Exercise aim
The full set of entries below needs to be written out exactly.

Exercise data
-- ==== Sys2Proof/Machine/Float.lean ====
section
/-! DEFINITION. Floating-point formats and arithmetic (file 03: R79 to R91), exact over the numbers and rounded once. -/

namespace Sys2Proof.Machine

/-! ## Formats and values -/

/-- A format (R79): exponent bits, fraction bits, bias; E4M3 has no infinity, E4M3 and E5M2 have no signalling NaN (R80). -/
structure Fmt where
  ebits : Nat
  fbits : Nat
  bias  : Nat
  e4m3  : Bool
  snan  : Bool
  deriving DecidableEq, Repr

def Fmt.fp64 : Fmt := ⟨11, 52, 1023, false, true⟩
def Fmt.fp32 : Fmt := ⟨8, 23, 127, false, true⟩
def Fmt.fp16 : Fmt := ⟨5, 10, 15, false, true⟩
def Fmt.bf16 : Fmt := ⟨8, 7, 127, false, true⟩
def Fmt.fe4m3 : Fmt := ⟨4, 3, 7, true, false⟩
def Fmt.fe5m2 : Fmt := ⟨5, 2, 15, false, false⟩

/-- The lane format of a major's half: FP32 or FP64 (R222). -/
def Fmt.lane (wide : Bool) : Fmt := if wide then .fp64 else .fp32

/-- Bits of a word of the format. -/
def Fmt.width (f : Fmt) : Nat := f.ebits + f.fbits + 1
/-- The sign bit's place value. -/
def Fmt.signBit (f : Fmt) : Nat := 2 ^ (f.ebits + f.fbits)
/-- Exponent of the smallest normal value, and of its last place. -/
def Fmt.emin (f : Fmt) : Int := 1 - (f.bias : Int)
/-- The largest exponent of a finite value. -/
def Fmt.emax (f : Fmt) : Int := if f.e4m3 then 8 else f.bias
/-- The significand of the largest finite value, as an integer of fbits + 1 bits (R79). -/
def Fmt.topSig (f : Fmt) : Nat := if f.e4m3 then 14 else 2 ^ (f.fbits + 1) - 1

/-- A value: a NaN, an infinity, or (−1)^neg · m · 2^e with a zero keeping its sign (R80). -/
inductive Fp where
  | nan (signalling : Bool)
  | inf (neg : Bool)
  | num (neg : Bool) (m : Nat) (e : Int)
  deriving DecidableEq, Repr

/-- The value of a word (R80). -/
def Fmt.decode (f : Fmt) (w : DWord) : Fp :=
  let x := w.toNat % 2 ^ f.width
  let neg := decide (x ≥ f.signBit)
  let e := (x / 2 ^ f.fbits) % 2 ^ f.ebits
  let m := x % 2 ^ f.fbits
  if e = 2 ^ f.ebits - 1 ∧ f.e4m3 then
    (if m = 7 then .nan false else .num neg (m + 8) ((e : Int) - f.bias - f.fbits))
  else if e = 2 ^ f.ebits - 1 then
    (if m = 0 then .inf neg else .nan (f.snan && decide (m < 2 ^ (f.fbits - 1))))
  else if e = 0 then .num neg m (f.emin - f.fbits)
  else .num neg (m + 2 ^ f.fbits) ((e : Int) - f.bias - f.fbits)

/-- A word with a sign. -/
def Fmt.signed (f : Fmt) (neg : Bool) (mag : Nat) : DWord := BitVec.ofNat 64 ((if neg then f.signBit else 0) + mag)
/-- Zero. -/
def Fmt.zero (f : Fmt) (neg : Bool) : DWord := f.signed neg 0
/-- Infinity, for a format that has one. -/
def Fmt.inf (f : Fmt) (neg : Bool) : DWord := f.signed neg ((2 ^ f.ebits - 1) * 2 ^ f.fbits)
/-- The largest finite value. -/
def Fmt.largest (f : Fmt) (neg : Bool) : DWord :=
  f.signed neg (if f.e4m3 then 0x7E else (2 ^ f.ebits - 1) * 2 ^ f.fbits - 1)
/-- The canonical NaN (R85). -/
def Fmt.nan (f : Fmt) : DWord :=
  if f.e4m3 then 0x7F else BitVec.ofNat 64 ((2 ^ f.ebits - 1) * 2 ^ f.fbits + 2 ^ (f.fbits - 1))

/-! ## Rounding (R82 to R84) -/

/-- The rounding modes, as MOD[61:60] codes them (R68, R82). -/
inductive Round where
  | even | zero | up | down
  deriving DecidableEq, Repr

/-- The mode of a two-bit code. -/
def Round.ofCode (c : BitVec 2) : Round :=
  match c.toNat with | 0 => .even | 1 => .zero | 2 => .up | _ => .down

/-- The integer that the magnitude `n / d` rounds to, and whether it is inexact. -/
def roundNat (mode : Round) (neg : Bool) (n d : Nat) : Nat × Bool :=
  let q := n / d
  let r := n % d
  if r = 0 then (q, false)
  else
    let up := match mode with
      | .even => decide (2 * r > d) || (decide (2 * r = d) && decide (q % 2 = 1))
      | .zero => false
      | .up => !neg
      | .down => neg
    (if up then q + 1 else q, true)

/-- `n / d · 2^e` counted in units of `2^q`, as a fraction. -/
def inUnits (n d : Nat) (e q : Int) : Nat × Nat :=
  if e ≥ q then (n * 2 ^ (e - q).toNat, d) else (n, d * 2 ^ (q - e).toNat)

/-- The exponent of the leading bit of `n / d · 2^e`, for n and d not zero. -/
def leading (n d : Nat) (e : Int) : Int :=
  let t : Int := (n.log2 : Int) - d.log2
  let below := if t ≥ 0 then decide (n < d * 2 ^ t.toNat) else decide (n * 2 ^ (-t).toNat < d)
  e + (if below then t - 1 else t)

/-- Rounds (−1)^neg · n / d · 2^e once to the format, with the flags of R87 (R82, R83, R84). The range above is taken as
unbounded until the result is known; a result is tiny when it is below the smallest normal magnitude rounded with unbounded
exponent. -/
def roundTo (f : Fmt) (mode : Round) (ftz satf neg : Bool) (n d : Nat) (e : Int) : DWord × BitVec 5 :=
  if n = 0 then (f.zero neg, 0)
  else
    let top := leading n d e
    let free := inUnits n d e (top - f.fbits)
    let tiny := decide (top < f.emin) && decide (leading (roundNat mode neg free.1 free.2).1 1 (top - f.fbits) < f.emin)
    if ftz && tiny then (f.zero neg, flagUF ||| flagNX)
    else
      let q := (max top f.emin) - f.fbits
      let grid := inUnits n d e q
      let (m, inexact) := roundNat mode neg grid.1 grid.2
      let (m, q) := if m = 2 ^ (f.fbits + 1) then (2 ^ f.fbits, q + 1) else (m, q)
      if q > f.emax - f.fbits ∨ (q = f.emax - f.fbits ∧ m > f.topSig) then
        let toInf := match mode with | .even => true | .zero => false | .up => !neg | .down => neg
        (if satf then f.largest neg else if f.e4m3 then f.nan else if toInf then f.inf neg else f.largest neg, flagOF ||| flagNX)
      else
        let mag := if m < 2 ^ f.fbits then m else (q + f.fbits + f.bias).toNat * 2 ^ f.fbits + (m - 2 ^ f.fbits)
        (f.signed neg mag, flagIf inexact flagNX ||| flagIf (inexact && tiny) flagUF)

Result for this exercise
-- ==== Sys2Proof/Machine/Float.lean ====
section
/-! DEFINITION. Floating-point formats and arithmetic (file 03: R79 to R91), exact over the numbers and rounded once. -/

namespace Sys2Proof.Machine

/-! ## Formats and values -/

/-- A format (R79): exponent bits, fraction bits, bias; E4M3 has no infinity, E4M3 and E5M2 have no signalling NaN (R80). -/
structure Fmt where
  ebits : Nat
  fbits : Nat
  bias  : Nat
  e4m3  : Bool
  snan  : Bool
  deriving DecidableEq, Repr

def Fmt.fp64 : Fmt := ⟨11, 52, 1023, false, true⟩
def Fmt.fp32 : Fmt := ⟨8, 23, 127, false, true⟩
def Fmt.fp16 : Fmt := ⟨5, 10, 15, false, true⟩
def Fmt.bf16 : Fmt := ⟨8, 7, 127, false, true⟩
def Fmt.fe4m3 : Fmt := ⟨4, 3, 7, true, false⟩
def Fmt.fe5m2 : Fmt := ⟨5, 2, 15, false, false⟩

/-- The lane format of a major's half: FP32 or FP64 (R222). -/
def Fmt.lane (wide : Bool) : Fmt := if wide then .fp64 else .fp32

/-- Bits of a word of the format. -/
def Fmt.width (f : Fmt) : Nat := f.ebits + f.fbits + 1
/-- The sign bit's place value. -/
def Fmt.signBit (f : Fmt) : Nat := 2 ^ (f.ebits + f.fbits)
/-- Exponent of the smallest normal value, and of its last place. -/
def Fmt.emin (f : Fmt) : Int := 1 - (f.bias : Int)
/-- The largest exponent of a finite value. -/
def Fmt.emax (f : Fmt) : Int := if f.e4m3 then 8 else f.bias
/-- The significand of the largest finite value, as an integer of fbits + 1 bits (R79). -/
def Fmt.topSig (f : Fmt) : Nat := if f.e4m3 then 14 else 2 ^ (f.fbits + 1) - 1

/-- A value: a NaN, an infinity, or (−1)^neg · m · 2^e with a zero keeping its sign (R80). -/
inductive Fp where
  | nan (signalling : Bool)
  | inf (neg : Bool)
  | num (neg : Bool) (m : Nat) (e : Int)
  deriving DecidableEq, Repr

/-- The value of a word (R80). -/
def Fmt.decode (f : Fmt) (w : DWord) : Fp :=
  let x := w.toNat % 2 ^ f.width
  let neg := decide (x ≥ f.signBit)
  let e := (x / 2 ^ f.fbits) % 2 ^ f.ebits
  let m := x % 2 ^ f.fbits
  if e = 2 ^ f.ebits - 1 ∧ f.e4m3 then
    (if m = 7 then .nan false else .num neg (m + 8) ((e : Int) - f.bias - f.fbits))
  else if e = 2 ^ f.ebits - 1 then
    (if m = 0 then .inf neg else .nan (f.snan && decide (m < 2 ^ (f.fbits - 1))))
  else if e = 0 then .num neg m (f.emin - f.fbits)
  else .num neg (m + 2 ^ f.fbits) ((e : Int) - f.bias - f.fbits)

/-- A word with a sign. -/
def Fmt.signed (f : Fmt) (neg : Bool) (mag : Nat) : DWord := BitVec.ofNat 64 ((if neg then f.signBit else 0) + mag)
/-- Zero. -/
def Fmt.zero (f : Fmt) (neg : Bool) : DWord := f.signed neg 0
/-- Infinity, for a format that has one. -/
def Fmt.inf (f : Fmt) (neg : Bool) : DWord := f.signed neg ((2 ^ f.ebits - 1) * 2 ^ f.fbits)
/-- The largest finite value. -/
def Fmt.largest (f : Fmt) (neg : Bool) : DWord :=
  f.signed neg (if f.e4m3 then 0x7E else (2 ^ f.ebits - 1) * 2 ^ f.fbits - 1)
/-- The canonical NaN (R85). -/
def Fmt.nan (f : Fmt) : DWord :=
  if f.e4m3 then 0x7F else BitVec.ofNat 64 ((2 ^ f.ebits - 1) * 2 ^ f.fbits + 2 ^ (f.fbits - 1))

/-! ## Rounding (R82 to R84) -/

/-- The rounding modes, as MOD[61:60] codes them (R68, R82). -/
inductive Round where
  | even | zero | up | down
  deriving DecidableEq, Repr

/-- The mode of a two-bit code. -/
def Round.ofCode (c : BitVec 2) : Round :=
  match c.toNat with | 0 => .even | 1 => .zero | 2 => .up | _ => .down

/-- The integer that the magnitude `n / d` rounds to, and whether it is inexact. -/
def roundNat (mode : Round) (neg : Bool) (n d : Nat) : Nat × Bool :=
  let q := n / d
  let r := n % d
  if r = 0 then (q, false)
  else
    let up := match mode with
      | .even => decide (2 * r > d) || (decide (2 * r = d) && decide (q % 2 = 1))
      | .zero => false
      | .up => !neg
      | .down => neg
    (if up then q + 1 else q, true)

/-- `n / d · 2^e` counted in units of `2^q`, as a fraction. -/
def inUnits (n d : Nat) (e q : Int) : Nat × Nat :=
  if e ≥ q then (n * 2 ^ (e - q).toNat, d) else (n, d * 2 ^ (q - e).toNat)

/-- The exponent of the leading bit of `n / d · 2^e`, for n and d not zero. -/
def leading (n d : Nat) (e : Int) : Int :=
  let t : Int := (n.log2 : Int) - d.log2
  let below := if t ≥ 0 then decide (n < d * 2 ^ t.toNat) else decide (n * 2 ^ (-t).toNat < d)
  e + (if below then t - 1 else t)

/-- Rounds (−1)^neg · n / d · 2^e once to the format, with the flags of R87 (R82, R83, R84). The range above is taken as
unbounded until the result is known; a result is tiny when it is below the smallest normal magnitude rounded with unbounded
exponent. -/
def roundTo (f : Fmt) (mode : Round) (ftz satf neg : Bool) (n d : Nat) (e : Int) : DWord × BitVec 5 :=
  if n = 0 then (f.zero neg, 0)
  else
    let top := leading n d e
    let free := inUnits n d e (top - f.fbits)
    let tiny := decide (top < f.emin) && decide (leading (roundNat mode neg free.1 free.2).1 1 (top - f.fbits) < f.emin)
    if ftz && tiny then (f.zero neg, flagUF ||| flagNX)
    else
      let q := (max top f.emin) - f.fbits
      let grid := inUnits n d e q
      let (m, inexact) := roundNat mode neg grid.1 grid.2
      let (m, q) := if m = 2 ^ (f.fbits + 1) then (2 ^ f.fbits, q + 1) else (m, q)
      if q > f.emax - f.fbits ∨ (q = f.emax - f.fbits ∧ m > f.topSig) then
        let toInf := match mode with | .even => true | .zero => false | .up => !neg | .down => neg
        (if satf then f.largest neg else if f.e4m3 then f.nan else if toInf then f.inf neg else f.largest neg, flagOF ||| flagNX)
      else
        let mag := if m < 2 ^ f.fbits then m else (q + f.fbits + f.bias).toNat * 2 ^ f.fbits + (m - 2 ^ f.fbits)
        (f.signed neg mag, flagIf inexact flagNX ||| flagIf (inexact && tiny) flagUF)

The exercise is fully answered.